AI promised to ease workloads, but it’s creating hidden labor. Here’s why human oversight is becoming the new unpaid shift.
AI promised to lighten our workload — so why are so many people working harder than ever?
As automation creeps deeper into offices, classrooms, and customer service centers, a strange paradox is emerging: instead of freeing us, AI is quietly assigning us a second shift — one filled with reviewing, correcting, and managing machine output.
It’s invisible. It’s unpaid. And it’s growing.
Automation’s Hidden Side Effect: Invisible Labor
When AI generates a presentation, writes an email, or creates a report, it rarely gets everything right. That’s where humans come in — editing tone, fact-checking claims, translating context, and ensuring quality.
This subtle human oversight — often outside formal work hours — is known as "invisible AI labor."
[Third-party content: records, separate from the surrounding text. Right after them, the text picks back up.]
-- ==== Sys2Proof/Machine/RingOps.lean ====
section
/-! DEFINITION. The ring's shared operations (R312 to R328, 11): its geometry, the capture map, closing, aborting and
releasing a descriptor, and the loss of rows. -/

namespace Sys2Proof.Machine

/-- ceil(a / b); 0 for b = 0. -/
def ceilDiv (a b : Nat) : Nat := if b = 0 then 0 else (a + b - 1) / b

/-- R312 (11): positions of a row. -/
def State.rowPositions (s : State) : Nat := s.rd Reg.PHS_RANGE_END + 1 - s.rd Reg.PHS_RANGE_CAPO

/-- R187, R314 (06, 11): the ring tap of the active tuning is not off. -/
def State.ringOn (s : State) : Bool := s.rd Reg.PFL_TAP_RING < 5

/-- R312, R314 (11): lines per row, rows and guard rows of the active tuning; all 0 while the tap is off. -/
def State.ringGeometry (s : State) : Nat × Nat × Nat :=
  if s.ringOn then
    let lpr := ceilDiv s.rowPositions 30
    (lpr, s.rd Reg.RNG_CTL_SIZE * 2 ^ 20 / (64 * lpr), ceilDiv (2 ^ 26) (64 * lpr))
  else (0, 0, 0)

/-- The descriptor; out of range: a free one. -/
def State.desc (s : State) (i : Nat) : Desc := s.rng.desc.getD i {}

/-- Descriptor `i` changed by `f`. -/
def State.mapDesc (s : State) (i : Nat) (f : Desc → Desc) : State :=
  s.mapRng (fun r => { r with desc := modAt r.desc i f })

/-- RESULT's code (R320). -/
def CapResult.code (r : CapResult) : Nat :=
  match r with
  | .none => 0 | .complete => 1 | .aborted => 2 | .truncated => 3 | .overwritten => 4

/-- The first row of the window, once the trigger row is known; rows before row 0 do not exist. -/
def Desc.start (d : Desc) : Nat := d.trow.getD 0 - d.pre

/-- The row after the window. -/
def Desc.stop (d : Desc) : Nat := d.trow.getD 0 + d.post

/-- The offset of row `r` from t − pre_rows. -/
def Desc.offset (d : Desc) (r : Nat) : Nat := r + d.pre - d.trow.getD 0

/-- R327 (11): the map after a span of `count` rows from offset `first`: adjacent spans of one kind merge; a ninth span
turns entry 7 into MIXED, to the end of the window. -/
def Desc.mark (d : Desc) (first count kind : Nat) : Desc :=
  if count = 0 then d
  else
    let ends (e : MapEntry) : Bool := e.kind == kind && e.first + e.count == first
    if d.map.any ends then
      { d with map := d.map.map (fun e => if ends e then { e with count := e.count + count } else e) }
    else if d.map.length < 8 then { d with map := d.map ++ [{ first := first, count := count, kind := kind }] }
    else { d with map := modAt d.map 7 (fun e => { e with count := d.pre + d.post - e.first, kind := 6 }) }

/-- R327 (11): the 64-bit word of a map entry. -/
def MapEntry.word (e : MapEntry) : BitVec 64 :=
  BitVec.ofNat 64 (e.first % 2 ^ 32 + e.count % 2 ^ 24 * 2 ^ 32 + e.kind % 16 * 2 ^ 56)

/-- R320, R324, R328 (11): a descriptor closes with its one result, and KPE notifies CAP_CLOSED (R471). -/
def State.closeDesc (s : State) (i : Nat) (r : CapResult) : State :=
  let s := s.mapDesc i (fun d => { d with state := .closed, result := r })
  (s.event [Reg.RNG_STAT_CAP_DONE]).notify ntCapClosed [(s.desc i).num, r.code]

/-- R320 (11): a descriptor is freed; its registers keep what they report until the next acceptance. -/
def State.freeDesc (s : State) (i : Nat) : State := s.mapDesc i (fun d => { d with state := .free })

/-- R312 (11): the system address of the row's line `i`. -/
def State.lineAddr (s : State) (r : RingRow) (i : Nat) : Nat := ringBase + (r.slot * s.rng.lpr + i) * 64

/-- R313 (11): the trailer word of the row's line `i`. -/
def State.lineTrailer (s : State) (r : RingRow) (i : Nat) : Nat := leNat (s.dramBytes (s.lineAddr r i + 60) 4)

/-- R326, R347 (11, 12): the row's lines that the poison list names, in line numbers of the row. -/
def State.badLines (s : State) (r : RingRow) : List Nat :=
  let base := ringBase / 64 + r.slot * s.rng.lpr
  (List.range s.rng.lpr).filter (fun i => s.dmc.poison.contains (base + i))

/-- R326, R455 (11, 15): the samples of positions FIRST to LAST as delivered: 0x8000 for a line with an uncorrectable
error; 0x8000 outside the row. -/
def State.rowSamples (s : State) (r : RingRow) (first last : Nat) : List (BitVec 16) :=
  let bad := s.badLines r
  let capo := s.rng.capo
  (List.range (last + 1 - first)).map (fun i =>
    let p := first + i
    let k := p - capo
    if p < capo || bad.contains (k / 30) then 0x8000
    else BitVec.ofNat 16 (leNat (s.dramBytes (s.lineAddr r (k / 30) + 2 * (k % 30)) 2)))

/-- R326 (11): the lines of FIRST to LAST that would be delivered as 0x8000. -/
def State.badIn (s : State) (r : RingRow) (first last : Nat) : Nat :=
  let capo := s.rng.capo
  ((s.badLines r).filter (fun i => (first - capo) / 30 ≤ i && i ≤ (last - capo) / 30)).length

/-- R313, R464 (11, 15): a row's flags, as QFLAGS bits PARTIAL, LATE, DARK, SUBST, SAT. -/
def State.rowFlags (s : State) (r : RingRow) : Nat :=
  let ts := (List.range s.rng.lpr).map (fun i => s.lineTrailer r i)
  let any (k : Nat) : Bool := ts.any (fun t => t / 2 ^ k % 2 == 1)
  ts.getD 0 0 / 2 ^ 25 % 8 + (if any 28 then 8 else 0) + (if any 29 then 16 else 0)

/-- The 16-bit words of bytes, for the compressor. -/
def wordsOf (bs : List Byte) : List (BitVec 16) :=
  match bs with
  | a :: b :: r => BitVec.ofNat 16 (a.toNat + 256 * b.toNat) :: wordsOf r
  | _ => []

/-- The little-endian bytes of samples. -/
def sampleBytes (xs : List (BitVec 16)) : List Byte := xs.flatMap (fun x => leBytes 2 x.toNat)

/-- The retained row of a number. -/
def State.ringRow (s : State) (n : Nat) : Option RingRow := s.rng.rows.find? (fun r => r.num == n)

/-- R325, R469 (11, 15): the row in hand-over of a stream capture is handed over: it is counted, and its bytes enter the
capture's CRC-64. -/
def State.handRow (s : State) (i : Nat) : State :=
  let d := s.desc i
  let bs := match s.ringRow d.next with
    | some r => sampleBytes (s.rowSamples r d.first d.last)
    | none => []
  let s := s.mapKpe (fun k => { k with capCrc := k.capCrc.map (fun c => if c.1 = d.num then (c.1, crc64From c.2 bs) else c) })
  s.mapDesc i (fun d => { d with next := d.next + 1, rows := d.rows + 1 })

/-- The rows of a capture from an offset on, that have been given but are in no packet, are taken back (R325). -/
def State.dropGiven (s : State) (num off : Nat) : State :=
  let keep (r : StreamRow) : Bool := !(r.index / 2 ^ 32 == num && decide (off ≤ r.index % 2 ^ 32))
  let capSub (f : Option FlowRef) : Bool := match f with
    | some (.sub n) => (s.kpe.subs.getD n none).any (fun x => x.kind == .capture)
    | _ => false
  let s := s.mapKpe (fun k => { k with subs := k.subs.map (fun o => o.map (fun x =>
    if x.kind = .capture then { x with rows := x.rows.filter keep } else x)) })
  s.mapCmp (fun m => { m with ctxs := m.ctxs.map (fun c =>
    if capSub c.flow then
      { c with rows := c.rows.filter keep, samples := (c.rows.filter keep).flatMap (fun r => wordsOf r.data) }
    else c) })

/-- R328 (11): an abort taken by the sequencer: a WAIT or STREAM capture closes ABORTED, the rest of its window mapped so.
Before its trigger row is known, the whole window is the rest (log entry 12). Stream rows in hand-over complete it. -/
def State.abortDesc (s : State) (i : Nat) : State :=
  let d := s.desc i
  if d.state = .wait || d.state = .stream then
    let s := if d.state = .stream then (List.range (d.given - d.next)).foldl (fun s _ => s.handRow i) s else s
    let d := s.desc i
    let from_ := match d.trow with
      | none => 0
      | some _ => d.offset (if d.state = .stream then d.next else max d.start s.rng.wrow)
    let s := s.mapDesc i (fun d => d.mark from_ (d.pre + d.post - from_) 5)
    (s.bump Reg.RNG_ABORT_CNT).closeDesc i .aborted
  else s

/-- R328 (11): a release taken by the sequencer: a CLOSED capture is freed. -/
def State.releaseDesc (s : State) (i : Nat) : State := if (s.desc i).state = .closed then s.freeDesc i else s

/-- R328, R436, R469: the stream-mode captures that `p` picks are aborted. -/
def State.abortStreams (s : State) (p : Desc → Bool) : State :=
  (List.range 64).foldl (fun s i => if (s.desc i).state = .stream && p (s.desc i) then s.abortDesc i else s) s

/-- The oldest retained row; WROW where none is. -/
def Rng.oldestRow (r : Rng) : Nat :=
  match r.rows with
  | [] => r.wrow
  | x :: _ => x.num

/-- R319, R327 (11): descriptor `i` loses the rows of its window from `old` (the oldest retained) to `r` − 1: a span
OVERWRITTEN, and DATA_OVERWRITTEN where it has not closed; a CLOSED store capture with every row gone is freed. -/
def State.loseDesc (s : State) (i old r : Nat) : State :=
  let d := s.desc i
  if d.state = .free || d.trow.isNone || (d.state = .closed && d.stream) then s
  else
    let lo := max old (if d.state = .stream then max d.start d.next else d.start)
    let hi := min r d.stop
    let s := if lo < hi then
        let s := if d.map.any (fun e => e.kind == 2) then s else s.bump Reg.RNG_OVW_CNT
        let s := (s.mapDesc i (fun d => d.mark (d.offset lo) (hi - lo) 2)).event [Reg.RNG_STAT_OVERWRITTEN]
        let s := if d.state = .stream then s.dropGiven d.num (d.offset d.next) else s
        if d.state = .closed then s else s.closeDesc i .overwritten
      else s
    if (s.desc i).state = .closed && !d.stream && d.stop ≤ r then
      ((s.bump Reg.RNG_EXPIRE_CNT).event [Reg.RNG_STAT_EXPIRED]).freeDesc i
    else s

/-- R315, R319 (11): every row below `r` is released, and the holders lose what they needed of it. -/
def State.releaseRows (s : State) (r : Nat) : State :=
  let old := s.rng.oldestRow
  let s := (List.range 64).foldl (fun s i => s.loseDesc i old r) s
  s.mapRng (fun g => { g with rows := g.rows.filter (fun x => r ≤ x.num) })

/-- R317 (11): RNG's switch to a new row format: every retained row is released, and the next row goes to slot 0. -/
def State.ringFormat (s : State) : State :=
  let s := s.releaseRows s.rng.wrow
  let g := s.ringGeometry
  let capo := s.rd Reg.PHS_RANGE_CAPO
  let s := s.mapRng (fun r =>
    { r with lpr := g.1, capo := capo, ns := g.2.1, guardRows := g.2.2, wslot := 0, nsNext := none, formatAt := none })
  s.event [Reg.RNG_STAT_FORMAT]

/-- R317 (11): with the ring tap off there is no first row of the new format: RNG switches once the first look of the sweep has
passed PFL and every earlier row is stored. -/
def State.ringSettle (s : State) : State :=
  match s.rng.formatAt with
  | some n =>
    if !s.ringOn && s.rng.queue.isEmpty && s.pfl.looks.any (fun l => l.formed && decide (n ≤ l.sweep)) then s.ringFormat else s
  | none => s

/-- R315, R316 (11): the slot after the one just finished, with a growth or a shrink taken when its slot is reached. -/
def State.nextSlot (s : State) : State :=
  let w := s.rng.wslot + 1
  match s.rng.nsNext with
  | some m =>
    if s.rng.ns < m then
      if s.rng.ns ≤ w then s.mapRng (fun r => { r with ns := m, nsNext := none, wslot := w })
      else s.mapRng (fun r => { r with wslot := w })
    else if w = m then
      let s := s.releaseRows (s.rng.wrow - m)
      s.mapRng (fun r => { r with ns := m, nsNext := none, wslot := 0 })
    else s.mapRng (fun r => { r with wslot := if r.ns ≤ w then 0 else w })
  | none => s.mapRng (fun r => { r with wslot := if r.ns ≤ w then 0 else w })

/-- R328 (11): the descriptor that holds capture `num`; none: the number is unknown or its descriptor is free. -/
def State.capture (s : State) (num : Nat) : Option Nat :=
  (List.range 64).find? (fun i => (s.desc i).state != .free && (s.desc i).num == num)

end Sys2Proof.Machine
end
In 2024, researchers from the University of Amsterdam coined it the "Second Shift of AI", comparing it to the unpaid domestic labor disproportionately performed by women.¹ It’s mental work, often cognitively taxing, but rarely recognized as “real work.”
The Rise of the AI Babysitter
Instead of replacing jobs, AI is creating new ones — like AI output reviewers, prompt engineers, or “model whisperers” who tweak queries to get usable results.
And for many knowledge workers, these new roles aren’t formal titles — they’re tacked on to existing responsibilities. That means extra hours spent:
- Fixing hallucinated facts in auto-generated reports
- Rewriting emails with the right cultural tone
- Manually QA-ing AI-generated code or translations
A 2023 survey by MIT Sloan found that 72% of professionals using AI spent more time editing than creating.² The irony? The more AI helps, the more humans are pulled in to supervise.
Who Gets Credit — and Who Gets Burned Out?
The second shift often happens off the clock — and under the radar. As companies celebrate efficiency gains from AI, they rarely acknowledge the emotional and intellectual labor of their workers behind the scenes.
Burnout is becoming a hidden cost of AI adoption, especially in industries like marketing, journalism, customer support, and education — where speed and output are prioritized over nuance and context.
And the credit? It often goes to the tool — not the person making it usable.
Conclusion: We Work for AI Now — Unless We Redesign the System
We were told AI would work for us. But in many industries, humans are now working for AI — cleaning up its mess, correcting its tone, and managing its learning curve.
To make AI truly empowering, we need to acknowledge, value, and redesign around human oversight. Because the second shift isn’t just a tech problem — it’s a labor one.